Preserving order with pandas.crosstab-CodePudding

I have the following csv data:

question,answer
m2020_s,3
m2020_s,3
m2020_s,3
m2020_s,3
m2020_s,3
m2020_s,3
a2020_k,1
a2020_k,2
a2020_k,1
a2020_k,4
a2020_k,1
a2020_k,1
d2015_a,5
d2015_a,4
d2015_a,4
d2015_a,4
d2015_a,4
d2015_a,4

I'm using pd.crosstab to count the number of times each answer was given but the function is messing with the order of my data. Here is my code:

import pandas as pd

df = pd.read_csv('example.csv')

output_array = pd.crosstab(df['question'], df['answer']).to_numpy()

print(output_array)

Expected result:

[[0 0 6 0 0]
 [4 1 0 1 0]
 [0 0 0 5 1]]

Actual result:

[[4 1 0 1 0]
 [0 0 0 5 1]
 [0 0 6 0 0]]

Why is this happening? And how can I preserve the data's order?

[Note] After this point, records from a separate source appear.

theorem bind {f : α → M β} (hm : Accesses m) (hf : ∀ a, Accesses (f a)) : Accesses (m >>= f) := by
  refine ⟨fun s => ?_⟩
  rw [effect_bind]
  cases h : m s with
  | error g t => exact hm.error h
  | ok a t => exact (hm.ok h).trans ((hf a).keeps t)

theorem mapM {f : α → M β} (h : ∀ a, Accesses (f a)) : ∀ l : List α, Accesses (l.mapM f)
  | [] => by simpa only [List.mapM_nil] using pure []
  | a :: l => by
    rw [List.mapM_cons]
    exact (h a).bind fun _ => (mapM h l).bind fun _ => pure _

theorem mTrans (t part : Nat) (va : W64) (u : Use) : Accesses (Machine.mTrans t part va u) := by
  refine ⟨fun s => ?_⟩
  have h := OnlyAccess.translateNow s t part va u
  unfold Machine.mTrans
  split
  next hr => rwa [hr] at h
  next hr => rwa [hr] at h

theorem mPiece (t part : Nat) (u : Use) (bank : BankUse) (va n : Nat) : Accesses (Machine.mPiece t part u bank va n) := by
  unfold Machine.mPiece
  refine (mTrans ..).bind fun tr => getS.bind fun s => ?_
  split
  · exact raise _
  · split
    · exact raise _
    · split
      · split
        · exact raise _
        · exact pure _
      · exact pure _

theorem mWritePiece (t part : Nat) (u : Use) (bank : BankUse) (va off : Nat) (bs : List Byte) :
    Accesses (Machine.mWritePiece t part u bank va off bs) := by
  refine (mPiece ..).bind fun tr => (modS fun s => ?_).bind fun _ => getS.bind fun s =>
    (modS fun s => .tableWrite s _ _ (.writeLines ..)).bind fun _ => pure _
  exact ((OnlyAccess.of_traffic (.traffic ..)).trans (.wayTouch ..)).trans (.of_bare rfl rfl)

theorem writeU (t part : Nat) (u : Use) (bank : BankUse) (va : W64) (bs : List Byte) :
    Accesses (Machine.writeU t part u bank va bs) :=
  (mapM (fun _ => mWritePiece ..) _).bind fun _ => pure _

end Accesses

end Sys2Proof.Machine

/-! ## What the handling of launches, links and lost messages leaves alone -/

namespace Sys2Proof.Machine

/-- What belongs to the package as a whole and changes by table writes, resets, failures and the cycle itself: the service
level, CYCLE, the partition, class and configuration tables, the next leaf, and the parts that have failed. -/
def State.fixtures (s : State) : State :=
  { State.reset with
    level := s.level
    cycle := s.cycle
    parts := s.parts
    regclass := s.regclass
    pkgcfg := s.pkgcfg
    leaf := s.leaf
    failedPorts := s.failedPorts
    failedStacks := s.failedStacks }

/-! ### Accesses and bytes written -/

theorem OnlyAccess.fixtures {s t : State} (h : OnlyAccess s t) : t.fixtures = s.fixtures :=
  have hf := congrArg State.fixtures h.bare
  hf

section Fixtures

variable (s : State)

theorem failedPorts_of_fixtures {t : State} (h : t.fixtures = s.fixtures) : t.failedPorts = s.failedPorts :=
  have hf := congrArg State.failedPorts h
  hf

@[simp] theorem endMark_fixtures (n num : Nat) (v : Bool) : (s.endMark n num v).fixtures = s.fixtures := by
  rw [endMark_log]
  rfl

@[simp] theorem mirror_fixtures (k lo n : Nat) : (s.mirror k lo n).fixtures = s.fixtures :=
  have hf := congrArg State.fixtures (mirror_log s k lo n)
  hf

/-- A record for a supervisor fault queue is written there or waits (R200). -/
theorem fqSend_fields (part : Nat) (ws : List W64) :
    s.fqSend part ws = { s with log := (s.fqSend part ws).log, fqWait := (s.fqSend part ws).fqWait } := by
  unfold State.fqSend
  dsimp only
  split
  · rw [fqAppend_log]
  · rfl

/-- A part's failure is reported, and nothing else (R274). -/
theorem partReport_fields (sel : Nat → Bool) (kind n : Nat) : s.partReport sel kind n =
    { s with log := (s.partReport sel kind n).log, fqWait := (s.partReport sel kind n).fqWait } := by
  unfold State.partReport
  dsimp only
  generalize List.filter _ (List.range 8) = l
  refine List.foldlRecOn l _ (motive := fun u : State => u = { s with log := u.log, fqWait := u.fqWait }) rfl fun u hu p _ => ?_
  rw [fqSend_fields, hu]

@[simp] theorem partReport_fixtures (sel : Nat → Bool) (kind n : Nat) : (s.partReport sel kind n).fixtures = s.fixtures := by
  rw [partReport_fields]
  rfl

/-- A completion word is written by an access (R19). -/
theorem writeCplt_access (part : Nat) (cplt : W64) (nstr fcode status : Nat) :
    OnlyAccess s (s.writeCplt part cplt nstr fcode status) := by
  have hports : ∀ u v : State, OnlyAccess u (u.portsOf v) := fun _ _ => .of_bare rfl rfl
  unfold State.writeCplt
  split
  · exact .refl s
  · split
    next h => exact ((Accesses.writeU ..).ok h).trans (hports ..)
    next h => exact ((Accesses.writeU ..).error h).trans (hports ..)

/-! ### Strands, tasks and launches -/

@[simp] theorem updTask_fixtures (i : Nat) (f : Task → Task) : (s.updTask i f).fixtures = s.fixtures := by
  rw [updTask_fields]
  rfl

@[simp] theorem updDep_fixtures (i : Nat) (f : Dep → Dep) : (s.updDep i f).fixtures = s.fixtures := by
  rw [updDep_fields]
  rfl

theorem deliversAt_fixtures {key : Nat} {t : State} (h : DeliversAt key s t) : t.fixtures = s.fixtures := by
  rw [h.fields]
  rfl

@[simp] theorem completeTo_fixtures (w : Who) : (s.completeTo w).fixtures = s.fixtures := by
  unfold State.completeTo
  split
  · exact deliversAt_fixtures s (DeliversAt.complete ..)
  · rfl

@[simp] theorem abandonTo_fixtures (w : Who) : (s.abandonTo w).fixtures = s.fixtures := by
  unfold State.abandonTo State.abandon
  split
  · split
    · rfl
    · split
      · exact deliversAt_fixtures s (DeliversAt.setStat ..)
      · rfl
  · rfl

@[simp] theorem asyncTo_fixtures (w : Who) (f : Flt) : (s.asyncTo w f).fixtures = s.fixtures := by
  unfold State.asyncTo
  split <;> rfl

theorem reconfDrop_fields (key : Nat) : s.reconfDrop key = { s with regions := (s.reconfDrop key).regions } := by
  unfold State.reconfDrop
  dsimp only
  split
  · split <;> rfl
  · rfl

@[simp] theorem abortBlock_fixtures (key : Nat) : (s.abortBlock key).fixtures = s.fixtures := by
  unfold State.abortBlock
  dsimp only
  rw [reconfDrop_fields]
  split <;> rfl

@[simp] theorem freeCtx_fixtures (key : Nat) : (s.freeCtx key).fixtures = s.fixtures := abortBlock_fixtures s key

@[simp] theorem dropStrand_fixtures (key : Nat) : (s.dropStrand key).fixtures = s.fixtures := by
  unfold State.dropStrand
  split
  · exact freeCtx_fixtures s key
  · rw [freeCtx_fixtures, updTask_fixtures]

@[simp] theorem dropTask_fixtures (i : Nat) (t : Task) : (s.dropTask i t).fixtures = s.fixtures := rfl

@[simp] theorem dropWork_fixtures (t : Task) : (s.dropWork t).fixtures = s.fixtures := rfl

@[simp] theorem updRegion_fixtures (k : Nat) (f : Region → Region) : (s.updRegion k f).fixtures = s.fixtures := rfl

@[simp] theorem dropPorts_fixtures (rk : Nat) : (s.dropPorts rk).fixtures = s.fixtures := by
  have hin : ∀ u : State, (u.cutIn rk).fixtures = u.fixtures := fun u =>
    foldl_keeps (f := fun (s : State) (p : Nat × StreamIn) => s.abandonTo p.2.who) State.fixtures (fun _ _ => by simp) _ u
  have hout : ∀ u : State, (u.cutOut rk).fixtures = u.fixtures := fun u =>
    foldl_keeps (f := fun (s : State) (p : Nat × StreamOut) => s.abandonTo p.2.who) State.fixtures (fun _ _ => by simp) _ u
  unfold State.dropPorts
  rw [updRegion_fixtures, hout, hin]
  exact foldl_keeps State.fixtures (fun _ _ => by split <;> simp) _ s

@[simp] theorem freeRegion_fixtures (t k : Nat) : (s.freeRegion t k).fixtures = s.fixtures := by
  unfold State.freeRegion
  rw [updRegion_fixtures, dropPorts_fixtures]
  split <;> rfl

@[simp] theorem condemn_fixtures (i status : Nat) (cause : FCode) : (s.condemn i status cause).fixtures = s.fixtures := by
  have hstep : ∀ (u : State) (p : Nat × Task), (u.condemnTask i p).fixtures = u.fixtures := fun u p => by
    unfold State.condemnTask
    split
    · rfl
    · split
      · rfl
      · exact eachCtx_keeps (f := State.markKill) State.fixtures (fun _ _ => rfl) u
  exact (foldl_keeps (f := State.condemnTask i) State.fixtures hstep _ _).trans (updDep_fixtures ..)

@[simp] theorem stopLaunch_fixtures (i : Nat) : (s.stopLaunch i).fixtures = s.fixtures := by
  unfold State.stopLaunch
  refine foldl_keeps State.fixtures (fun u p => ?_) _ s
  have hstrands : (p.2.ctxs.foldl (fun (s : State) x => if p.2.st = TaskSt.bound then
      (s.updCtx (ctxKey p.2.tile x.2) (fun c => { c with sq := [] })).dropStrand (ctxKey p.2.tile x.2) else s) u).fixtures =
      u.fixtures :=
    foldl_keeps State.fixtures (fun v x => by split <;> simp; rfl) _ u
  split
  · rfl
  · dsimp only
    rw [dropTask_fixtures, ← hstrands]
    generalize p.2.ctxs.foldl _ u = v
    by_cases hb : p.2.st = TaskSt.bound
    · cases p.2.region <;> simp [hb]
    · cases p.2.region <;> simp [hb]

@[simp] theorem adjustChans_fixtures (i : Nat) (d : Dep) : (s.adjustChans i d).fixtures = s.fixtures := by
  unfold State.adjustChans
  refine foldl_keeps State.fixtures (fun u p => ?_) _ s
  split
  · split <;> rfl
  · rw [updDep_fixtures, mirror_fixtures]
    rfl

@[simp] theorem replay_fixtures (i : Nat) (code : FCode) : (s.replay i code).fixtures = s.fixtures := by
  unfold State.replay
  dsimp only
  split <;> simp

/-! ### Lost messages -/

@[simp] theorem replayOr_fixtures (i : Nat) (code : FCode) : (s.replayOr i code).fixtures = s.fixtures := by
  unfold State.replayOr
  split
  · rfl
  · split
    · rfl
    · split <;> simp

@[simp] theorem launchFault_fixtures (i : Nat) (id : W64) (f : Flt) : (s.launchFault i id f).fixtures = s.fixtures := by
  unfold State.launchFault
  dsimp only
  split
  · simp
  · split
    · rfl
    · simp

@[simp] theorem linkFault_fixtures (w : Who) (f : Flt) : (s.linkFault w f).fixtures = s.fixtures := by
  unfold State.linkFault
  split
  · simp
  · split
    · simp
    · split <;> simp

@[simp] theorem notice_fixtures (t dpkg dtile : Nat) (w : Who) (kind : Nat) (d : List Byte) :
    (s.notice t dpkg dtile w kind d).fixtures = s.fixtures := by
  unfold State.notice State.injectFar
  split <;> rfl

@[simp] theorem copyLost_fixtures (m : Msg) : (s.copyLost m).fixtures = s.fixtures := by
  unfold State.copyLost
  dsimp only
  split
  · rw [completeTo_fixtures]
    rfl
  · rfl

@[simp] theorem loseMsg_fixtures (id : Nat) (m : Msg) (t : Nat) (f : Flt) : (s.loseMsg id m t f).fixtures = s.fixtures := by
  unfold State.loseMsg
  extract_lets dropped cut u
  have hu : u.fixtures = s.fixtures := by
    unfold u
    split <;> rfl
  clear_value u
  split
  · rw [notice_fixtures, hu]
  · split
    · rw [linkFault_fixtures, copyLost_fixtures, hu]
    · rw [abandonTo_fixtures, linkFault_fixtures, hu]

/-- Barrier events that no port leads to any more are lost (R271). -/
@[simp] theorem barLeave_fixtures : s.barLeave.fixtures = s.fixtures := by
  unfold State.barLeave
  refine foldl_keeps State.fixtures (fun u r => ?_) _ s
  rw [linkFault_fixtures]
  rfl

@[simp] theorem leavePkg_fixtures (p : Pkt) (m : Msg) : (s.leavePkg p m).fixtures = s.fixtures := by
  unfold State.leavePkg
  dsimp only
  split
  · simp
  · split <;> rfl

end Fixtures

end Sys2Proof.Machine

/-! ## Resets (O49) -/

namespace Sys2Proof.Machine

/-- What every entry of a table and the default have, every reading has. -/
theorem map_getD_of_forall {α : Type} {Q : α → Prop} {d : α} (hd : Q d) {x : Nat} : ∀ {m : Map α}, (∀ p ∈ m, Q p.2) →
    Q (m.getD d x)
  | [], _ => hd
  | p :: m, h => by
    rw [Map.getD]
    split
    · exact h p List.mem_cons_self
    · exact map_getD_of_forall hd fun q hq => h q (List.mem_cons_of_mem p hq)

/-! ### Warm reset (R280) -/

theorem retAdvance_wq (s : State) (n : Nat) : ∃ q, s.retAdvance n = { s with wq := q } := ⟨_, retPass_wq ..⟩

/-- What a warm reset leaves at rest until the units begin anew. -/
def State.atRest (s : State) : State :=
  { s.fixtures with ctxs := s.ctxs, blks := s.blks, tasks := s.tasks, waits := s.waits }

/-- Where nothing waits, only stream bindings follow a channel to its new entry (R279). -/
theorem moveWaits_atRest {s : State} (h : s.waits = []) (k k' : Nat) (lost : Bool) :
    (s.moveWaits k k' lost).atRest = s.atRest := by
  unfold State.moveWaits
  simp only [h, List.foldl_nil, State.atRest]
  rfl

CodePudding user response：

Could you try this,

pd.crosstab(df['question'], df['answer']).reindex(df['question'].unique()).to_numpy()

O/P:

array([[0, 0, 6, 0, 0],
       [4, 1, 0, 1, 0],
       [0, 0, 0, 5, 1]], dtype=int64)

Explanation: Reorder index based on unique elements in your dataset based on first occurance.